Materials provided Block Start
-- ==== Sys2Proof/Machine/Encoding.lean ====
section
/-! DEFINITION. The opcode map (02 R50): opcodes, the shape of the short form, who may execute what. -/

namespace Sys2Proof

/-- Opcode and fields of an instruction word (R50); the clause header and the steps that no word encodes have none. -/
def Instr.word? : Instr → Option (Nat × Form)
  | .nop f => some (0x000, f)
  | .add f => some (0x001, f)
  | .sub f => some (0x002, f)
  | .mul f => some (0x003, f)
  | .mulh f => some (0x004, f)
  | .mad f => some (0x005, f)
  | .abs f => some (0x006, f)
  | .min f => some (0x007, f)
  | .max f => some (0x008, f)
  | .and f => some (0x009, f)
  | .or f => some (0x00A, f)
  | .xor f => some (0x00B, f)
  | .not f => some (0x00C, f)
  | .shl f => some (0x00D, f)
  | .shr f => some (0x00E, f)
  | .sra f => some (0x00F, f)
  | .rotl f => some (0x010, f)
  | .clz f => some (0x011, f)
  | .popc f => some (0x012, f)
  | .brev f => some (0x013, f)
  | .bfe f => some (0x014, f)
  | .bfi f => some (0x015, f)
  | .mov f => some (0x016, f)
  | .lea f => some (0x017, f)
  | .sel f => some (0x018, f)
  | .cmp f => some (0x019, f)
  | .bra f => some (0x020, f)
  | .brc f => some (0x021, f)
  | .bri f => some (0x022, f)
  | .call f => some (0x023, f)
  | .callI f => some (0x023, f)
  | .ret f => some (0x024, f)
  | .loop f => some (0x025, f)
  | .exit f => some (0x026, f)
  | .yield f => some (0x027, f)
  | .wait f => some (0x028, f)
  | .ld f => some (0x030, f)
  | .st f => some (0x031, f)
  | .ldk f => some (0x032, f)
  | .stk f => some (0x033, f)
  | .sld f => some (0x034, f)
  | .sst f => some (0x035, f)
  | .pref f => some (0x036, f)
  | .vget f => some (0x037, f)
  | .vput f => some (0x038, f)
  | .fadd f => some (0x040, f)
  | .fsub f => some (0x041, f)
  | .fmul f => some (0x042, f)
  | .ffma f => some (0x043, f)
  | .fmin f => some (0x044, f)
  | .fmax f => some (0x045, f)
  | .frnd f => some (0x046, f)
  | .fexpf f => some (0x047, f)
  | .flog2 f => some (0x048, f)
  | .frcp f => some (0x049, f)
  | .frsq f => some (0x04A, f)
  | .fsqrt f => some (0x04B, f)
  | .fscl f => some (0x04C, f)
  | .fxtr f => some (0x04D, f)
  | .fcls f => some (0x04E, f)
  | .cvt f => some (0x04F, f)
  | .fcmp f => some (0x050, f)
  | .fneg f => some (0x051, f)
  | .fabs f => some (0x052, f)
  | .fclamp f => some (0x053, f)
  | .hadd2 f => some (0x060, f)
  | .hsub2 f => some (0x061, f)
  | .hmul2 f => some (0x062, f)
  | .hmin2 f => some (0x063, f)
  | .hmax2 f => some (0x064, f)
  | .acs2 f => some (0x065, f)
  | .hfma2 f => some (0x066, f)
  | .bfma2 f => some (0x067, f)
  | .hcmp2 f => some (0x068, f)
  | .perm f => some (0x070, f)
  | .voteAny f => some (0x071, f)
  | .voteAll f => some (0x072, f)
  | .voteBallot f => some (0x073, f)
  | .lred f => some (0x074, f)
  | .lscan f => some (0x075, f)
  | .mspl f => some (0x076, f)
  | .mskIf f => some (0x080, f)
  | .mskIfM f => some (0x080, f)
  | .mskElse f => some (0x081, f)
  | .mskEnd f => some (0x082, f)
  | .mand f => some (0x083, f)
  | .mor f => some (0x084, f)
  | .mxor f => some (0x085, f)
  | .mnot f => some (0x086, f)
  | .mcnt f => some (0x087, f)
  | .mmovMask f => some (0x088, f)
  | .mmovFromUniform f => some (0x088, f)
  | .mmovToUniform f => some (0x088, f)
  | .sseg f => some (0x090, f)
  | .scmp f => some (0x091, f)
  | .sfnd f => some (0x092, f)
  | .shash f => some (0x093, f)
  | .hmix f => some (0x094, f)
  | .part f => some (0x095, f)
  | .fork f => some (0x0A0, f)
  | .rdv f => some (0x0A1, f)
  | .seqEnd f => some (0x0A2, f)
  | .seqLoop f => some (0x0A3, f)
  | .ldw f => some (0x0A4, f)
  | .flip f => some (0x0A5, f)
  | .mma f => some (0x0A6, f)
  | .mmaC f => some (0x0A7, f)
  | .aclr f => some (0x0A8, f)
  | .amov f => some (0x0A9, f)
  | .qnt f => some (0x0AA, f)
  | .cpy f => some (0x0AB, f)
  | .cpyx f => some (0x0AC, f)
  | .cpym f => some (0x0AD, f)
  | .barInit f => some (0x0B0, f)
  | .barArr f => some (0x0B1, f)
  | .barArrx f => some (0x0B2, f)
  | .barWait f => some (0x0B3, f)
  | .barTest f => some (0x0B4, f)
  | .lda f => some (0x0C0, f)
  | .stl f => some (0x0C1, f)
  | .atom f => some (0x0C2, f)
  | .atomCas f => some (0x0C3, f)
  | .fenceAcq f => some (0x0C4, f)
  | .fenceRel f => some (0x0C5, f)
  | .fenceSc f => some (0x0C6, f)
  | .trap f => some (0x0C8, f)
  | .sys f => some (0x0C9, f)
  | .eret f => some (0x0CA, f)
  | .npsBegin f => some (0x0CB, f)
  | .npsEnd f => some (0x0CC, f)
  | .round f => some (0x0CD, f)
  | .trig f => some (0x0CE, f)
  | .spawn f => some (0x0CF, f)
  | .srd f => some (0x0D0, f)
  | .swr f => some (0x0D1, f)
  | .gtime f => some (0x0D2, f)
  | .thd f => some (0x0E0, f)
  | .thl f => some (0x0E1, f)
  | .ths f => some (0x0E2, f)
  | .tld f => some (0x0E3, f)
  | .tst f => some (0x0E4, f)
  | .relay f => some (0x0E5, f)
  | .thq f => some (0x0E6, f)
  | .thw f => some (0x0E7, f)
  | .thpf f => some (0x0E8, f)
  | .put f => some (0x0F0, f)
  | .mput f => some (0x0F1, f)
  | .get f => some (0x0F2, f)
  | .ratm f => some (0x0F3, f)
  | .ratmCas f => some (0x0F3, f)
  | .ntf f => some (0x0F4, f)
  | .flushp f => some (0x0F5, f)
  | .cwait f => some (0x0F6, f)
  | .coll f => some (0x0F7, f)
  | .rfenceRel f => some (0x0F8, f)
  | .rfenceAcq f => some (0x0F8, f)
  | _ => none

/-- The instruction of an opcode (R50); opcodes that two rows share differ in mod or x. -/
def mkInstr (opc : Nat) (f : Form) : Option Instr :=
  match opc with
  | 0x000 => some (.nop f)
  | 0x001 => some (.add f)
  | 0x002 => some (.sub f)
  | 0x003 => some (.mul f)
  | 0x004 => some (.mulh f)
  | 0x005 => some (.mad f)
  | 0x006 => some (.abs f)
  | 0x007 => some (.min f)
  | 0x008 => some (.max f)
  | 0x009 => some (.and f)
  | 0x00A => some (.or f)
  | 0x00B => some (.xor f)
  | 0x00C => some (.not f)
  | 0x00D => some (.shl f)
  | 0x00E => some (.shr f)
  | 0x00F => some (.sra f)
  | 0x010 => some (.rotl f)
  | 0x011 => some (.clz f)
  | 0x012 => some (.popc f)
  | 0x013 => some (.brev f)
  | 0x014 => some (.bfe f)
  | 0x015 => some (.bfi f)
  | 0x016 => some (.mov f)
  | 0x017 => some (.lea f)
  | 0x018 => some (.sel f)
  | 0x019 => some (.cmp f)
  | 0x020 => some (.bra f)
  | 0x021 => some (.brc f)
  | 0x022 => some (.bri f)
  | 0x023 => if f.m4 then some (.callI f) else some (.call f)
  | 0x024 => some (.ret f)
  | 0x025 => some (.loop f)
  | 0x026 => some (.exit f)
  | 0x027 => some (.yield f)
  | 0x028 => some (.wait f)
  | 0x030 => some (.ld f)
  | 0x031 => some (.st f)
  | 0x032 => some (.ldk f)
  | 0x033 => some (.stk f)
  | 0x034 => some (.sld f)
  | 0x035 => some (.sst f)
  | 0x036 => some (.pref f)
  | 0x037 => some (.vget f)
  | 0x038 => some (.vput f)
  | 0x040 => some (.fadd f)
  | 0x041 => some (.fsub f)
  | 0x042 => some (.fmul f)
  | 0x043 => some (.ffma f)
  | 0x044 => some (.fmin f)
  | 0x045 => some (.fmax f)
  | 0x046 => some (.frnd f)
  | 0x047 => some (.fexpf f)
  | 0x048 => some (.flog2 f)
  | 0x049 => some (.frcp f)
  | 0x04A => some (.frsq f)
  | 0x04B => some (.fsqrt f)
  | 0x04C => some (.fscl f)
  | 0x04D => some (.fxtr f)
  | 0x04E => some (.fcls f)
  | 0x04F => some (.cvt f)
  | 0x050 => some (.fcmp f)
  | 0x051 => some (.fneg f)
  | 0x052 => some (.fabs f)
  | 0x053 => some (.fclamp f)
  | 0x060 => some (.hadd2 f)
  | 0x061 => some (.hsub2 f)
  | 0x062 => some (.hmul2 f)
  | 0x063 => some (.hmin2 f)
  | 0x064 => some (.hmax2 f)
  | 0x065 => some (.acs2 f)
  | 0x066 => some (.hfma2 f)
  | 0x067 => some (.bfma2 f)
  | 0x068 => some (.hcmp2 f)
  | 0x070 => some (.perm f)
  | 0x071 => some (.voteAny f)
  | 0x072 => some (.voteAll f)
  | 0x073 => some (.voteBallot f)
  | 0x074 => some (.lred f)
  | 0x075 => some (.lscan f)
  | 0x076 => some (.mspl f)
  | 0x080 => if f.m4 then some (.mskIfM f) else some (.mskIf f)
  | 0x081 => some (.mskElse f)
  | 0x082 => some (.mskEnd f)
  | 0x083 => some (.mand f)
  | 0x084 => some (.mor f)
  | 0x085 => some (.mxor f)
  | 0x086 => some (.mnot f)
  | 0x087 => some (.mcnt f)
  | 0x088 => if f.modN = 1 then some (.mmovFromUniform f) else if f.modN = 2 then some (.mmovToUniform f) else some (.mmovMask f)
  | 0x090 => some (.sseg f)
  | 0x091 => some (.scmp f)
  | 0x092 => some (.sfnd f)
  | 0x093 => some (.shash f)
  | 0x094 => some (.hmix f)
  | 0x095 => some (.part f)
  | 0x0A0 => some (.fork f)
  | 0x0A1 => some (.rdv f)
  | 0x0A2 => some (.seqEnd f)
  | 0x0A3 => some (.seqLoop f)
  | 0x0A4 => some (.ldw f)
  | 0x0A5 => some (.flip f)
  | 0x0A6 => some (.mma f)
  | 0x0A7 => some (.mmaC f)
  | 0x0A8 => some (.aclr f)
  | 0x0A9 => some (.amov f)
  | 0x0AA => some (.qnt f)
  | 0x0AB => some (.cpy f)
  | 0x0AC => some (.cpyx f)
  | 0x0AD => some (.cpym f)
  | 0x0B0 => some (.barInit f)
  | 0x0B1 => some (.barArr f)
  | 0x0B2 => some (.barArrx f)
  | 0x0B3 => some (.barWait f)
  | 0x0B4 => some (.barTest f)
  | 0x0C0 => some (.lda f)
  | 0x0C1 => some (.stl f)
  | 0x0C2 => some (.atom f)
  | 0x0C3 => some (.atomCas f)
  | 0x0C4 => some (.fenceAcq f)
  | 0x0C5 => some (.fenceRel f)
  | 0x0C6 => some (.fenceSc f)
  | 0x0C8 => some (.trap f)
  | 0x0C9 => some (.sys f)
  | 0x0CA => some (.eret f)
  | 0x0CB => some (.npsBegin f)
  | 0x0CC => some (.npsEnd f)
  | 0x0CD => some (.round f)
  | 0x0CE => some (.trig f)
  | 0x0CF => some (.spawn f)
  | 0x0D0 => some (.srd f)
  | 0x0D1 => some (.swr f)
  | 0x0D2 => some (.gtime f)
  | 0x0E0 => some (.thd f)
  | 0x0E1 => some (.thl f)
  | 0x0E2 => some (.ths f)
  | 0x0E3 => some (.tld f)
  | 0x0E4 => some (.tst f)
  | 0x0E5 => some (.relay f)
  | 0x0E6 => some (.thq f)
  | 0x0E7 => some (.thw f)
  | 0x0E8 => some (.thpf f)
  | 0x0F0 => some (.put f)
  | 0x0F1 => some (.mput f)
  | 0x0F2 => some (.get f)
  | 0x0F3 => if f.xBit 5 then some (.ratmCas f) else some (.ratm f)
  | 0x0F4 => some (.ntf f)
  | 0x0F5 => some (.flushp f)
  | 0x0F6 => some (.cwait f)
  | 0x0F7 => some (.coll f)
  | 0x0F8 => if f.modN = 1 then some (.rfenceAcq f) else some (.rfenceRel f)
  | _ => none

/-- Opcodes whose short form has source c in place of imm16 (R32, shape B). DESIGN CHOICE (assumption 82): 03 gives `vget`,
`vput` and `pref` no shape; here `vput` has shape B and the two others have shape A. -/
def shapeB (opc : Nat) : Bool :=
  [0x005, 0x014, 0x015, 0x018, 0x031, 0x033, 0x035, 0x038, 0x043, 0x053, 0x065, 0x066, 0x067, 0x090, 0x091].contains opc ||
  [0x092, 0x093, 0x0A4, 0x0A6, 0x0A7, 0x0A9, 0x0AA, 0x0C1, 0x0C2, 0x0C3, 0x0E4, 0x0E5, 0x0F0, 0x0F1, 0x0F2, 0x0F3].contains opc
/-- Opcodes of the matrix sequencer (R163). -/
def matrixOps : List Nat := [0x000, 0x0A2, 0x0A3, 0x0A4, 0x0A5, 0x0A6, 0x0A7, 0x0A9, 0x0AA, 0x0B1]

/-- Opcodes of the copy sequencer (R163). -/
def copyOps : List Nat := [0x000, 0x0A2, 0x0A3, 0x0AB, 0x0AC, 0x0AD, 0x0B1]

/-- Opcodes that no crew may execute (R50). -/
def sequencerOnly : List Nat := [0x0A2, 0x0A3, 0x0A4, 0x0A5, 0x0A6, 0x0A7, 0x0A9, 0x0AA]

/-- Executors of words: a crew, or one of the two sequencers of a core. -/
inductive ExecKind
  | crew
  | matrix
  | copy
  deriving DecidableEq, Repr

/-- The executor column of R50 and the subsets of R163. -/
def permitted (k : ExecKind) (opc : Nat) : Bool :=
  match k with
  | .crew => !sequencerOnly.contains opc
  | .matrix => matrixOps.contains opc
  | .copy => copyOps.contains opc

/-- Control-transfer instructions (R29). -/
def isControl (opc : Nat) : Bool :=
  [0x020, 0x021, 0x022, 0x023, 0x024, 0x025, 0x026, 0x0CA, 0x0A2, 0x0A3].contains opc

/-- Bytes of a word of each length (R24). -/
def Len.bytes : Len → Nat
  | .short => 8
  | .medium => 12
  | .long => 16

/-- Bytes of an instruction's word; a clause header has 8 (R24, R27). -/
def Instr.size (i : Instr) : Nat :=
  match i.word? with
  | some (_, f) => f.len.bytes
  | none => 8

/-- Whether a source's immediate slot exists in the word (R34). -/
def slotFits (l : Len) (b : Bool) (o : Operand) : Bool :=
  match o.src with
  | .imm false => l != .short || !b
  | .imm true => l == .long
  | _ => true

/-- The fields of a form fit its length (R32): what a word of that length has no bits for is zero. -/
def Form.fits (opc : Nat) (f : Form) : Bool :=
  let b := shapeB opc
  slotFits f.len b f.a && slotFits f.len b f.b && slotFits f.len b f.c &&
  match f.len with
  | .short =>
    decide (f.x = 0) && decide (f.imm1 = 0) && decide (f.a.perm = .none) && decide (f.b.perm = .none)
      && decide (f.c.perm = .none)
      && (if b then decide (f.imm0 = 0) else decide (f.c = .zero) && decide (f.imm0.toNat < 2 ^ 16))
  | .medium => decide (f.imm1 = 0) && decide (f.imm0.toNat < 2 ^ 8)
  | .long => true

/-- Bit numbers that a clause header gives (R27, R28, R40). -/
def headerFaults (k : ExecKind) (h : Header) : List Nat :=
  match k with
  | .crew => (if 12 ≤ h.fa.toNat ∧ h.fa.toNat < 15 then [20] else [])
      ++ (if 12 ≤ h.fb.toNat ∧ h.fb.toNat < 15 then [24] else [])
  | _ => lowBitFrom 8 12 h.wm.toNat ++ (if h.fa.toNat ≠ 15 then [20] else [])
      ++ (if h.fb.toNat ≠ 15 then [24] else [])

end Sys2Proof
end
Materials provided Block End
From the records above, copy only the lines starting with the line that holds "some (.add f)" and going on through the line that holds "some (.bri f)", exactly as written.

_Result for this exercise_
  | 0x001 => some (.add f)
  | 0x002 => some (.sub f)
  | 0x003 => some (.mul f)
  | 0x004 => some (.mulh f)
  | 0x005 => some (.mad f)
  | 0x006 => some (.abs f)
  | 0x007 => some (.min f)
  | 0x008 => some (.max f)
  | 0x009 => some (.and f)
  | 0x00A => some (.or f)
  | 0x00B => some (.xor f)
  | 0x00C => some (.not f)
  | 0x00D => some (.shl f)
  | 0x00E => some (.shr f)
  | 0x00F => some (.sra f)
  | 0x010 => some (.rotl f)
  | 0x011 => some (.clz f)
  | 0x012 => some (.popc f)
  | 0x013 => some (.brev f)
  | 0x014 => some (.bfe f)
  | 0x015 => some (.bfi f)
  | 0x016 => some (.mov f)
  | 0x017 => some (.lea f)
  | 0x018 => some (.sel f)
  | 0x019 => some (.cmp f)
  | 0x020 => some (.bra f)
  | 0x021 => some (.brc f)
  | 0x022 => some (.bri f)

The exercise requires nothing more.